▸ Records for this exercise
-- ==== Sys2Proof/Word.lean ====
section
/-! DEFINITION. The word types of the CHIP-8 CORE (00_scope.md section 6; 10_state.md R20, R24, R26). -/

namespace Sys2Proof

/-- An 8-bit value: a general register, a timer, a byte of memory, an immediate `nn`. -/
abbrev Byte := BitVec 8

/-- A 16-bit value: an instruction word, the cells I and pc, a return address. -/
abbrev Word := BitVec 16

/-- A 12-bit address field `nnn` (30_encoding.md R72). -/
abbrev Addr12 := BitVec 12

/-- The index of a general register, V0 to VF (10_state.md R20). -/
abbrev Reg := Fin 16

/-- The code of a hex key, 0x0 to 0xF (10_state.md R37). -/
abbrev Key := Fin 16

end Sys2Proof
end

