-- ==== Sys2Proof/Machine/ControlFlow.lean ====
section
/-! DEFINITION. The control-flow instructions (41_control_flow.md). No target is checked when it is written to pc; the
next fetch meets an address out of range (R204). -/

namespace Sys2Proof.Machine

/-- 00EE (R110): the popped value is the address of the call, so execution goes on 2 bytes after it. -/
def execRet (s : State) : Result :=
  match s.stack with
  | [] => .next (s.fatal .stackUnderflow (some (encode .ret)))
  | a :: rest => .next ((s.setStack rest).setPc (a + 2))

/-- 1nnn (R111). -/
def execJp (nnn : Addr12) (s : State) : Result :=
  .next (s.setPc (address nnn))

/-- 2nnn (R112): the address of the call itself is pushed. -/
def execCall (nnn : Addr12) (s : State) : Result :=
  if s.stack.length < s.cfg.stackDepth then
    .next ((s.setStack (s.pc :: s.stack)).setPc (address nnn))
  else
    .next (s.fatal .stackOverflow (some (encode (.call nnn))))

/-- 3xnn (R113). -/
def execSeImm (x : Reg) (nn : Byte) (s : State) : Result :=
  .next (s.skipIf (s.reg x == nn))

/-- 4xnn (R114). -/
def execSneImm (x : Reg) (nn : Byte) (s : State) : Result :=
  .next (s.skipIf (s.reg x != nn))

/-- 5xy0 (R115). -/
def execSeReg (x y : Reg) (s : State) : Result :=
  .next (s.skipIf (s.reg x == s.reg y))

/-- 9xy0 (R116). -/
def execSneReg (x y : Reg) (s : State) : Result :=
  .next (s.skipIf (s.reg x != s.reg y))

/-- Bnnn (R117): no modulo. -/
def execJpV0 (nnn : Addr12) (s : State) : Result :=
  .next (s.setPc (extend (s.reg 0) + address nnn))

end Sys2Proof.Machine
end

▸ Task instructions
Write out each line exactly, beginning at the one with "(s.reg x == nn))" and ending at the final line of the records above, with nothing added.

▸ Answer for the task
  .next (s.skipIf (s.reg x == nn))

/-- 4xnn (R114). -/
def execSneImm (x : Reg) (nn : Byte) (s : State) : Result :=
  .next (s.skipIf (s.reg x != nn))

/-- 5xy0 (R115). -/
def execSeReg (x y : Reg) (s : State) : Result :=
  .next (s.skipIf (s.reg x == s.reg y))

/-- 9xy0 (R116). -/
def execSneReg (x y : Reg) (s : State) : Result :=
  .next (s.skipIf (s.reg x != s.reg y))

/-- Bnnn (R117): no modulo. -/
def execJpV0 (nnn : Addr12) (s : State) : Result :=
  .next (s.setPc (extend (s.reg 0) + address nnn))

end Sys2Proof.Machine
end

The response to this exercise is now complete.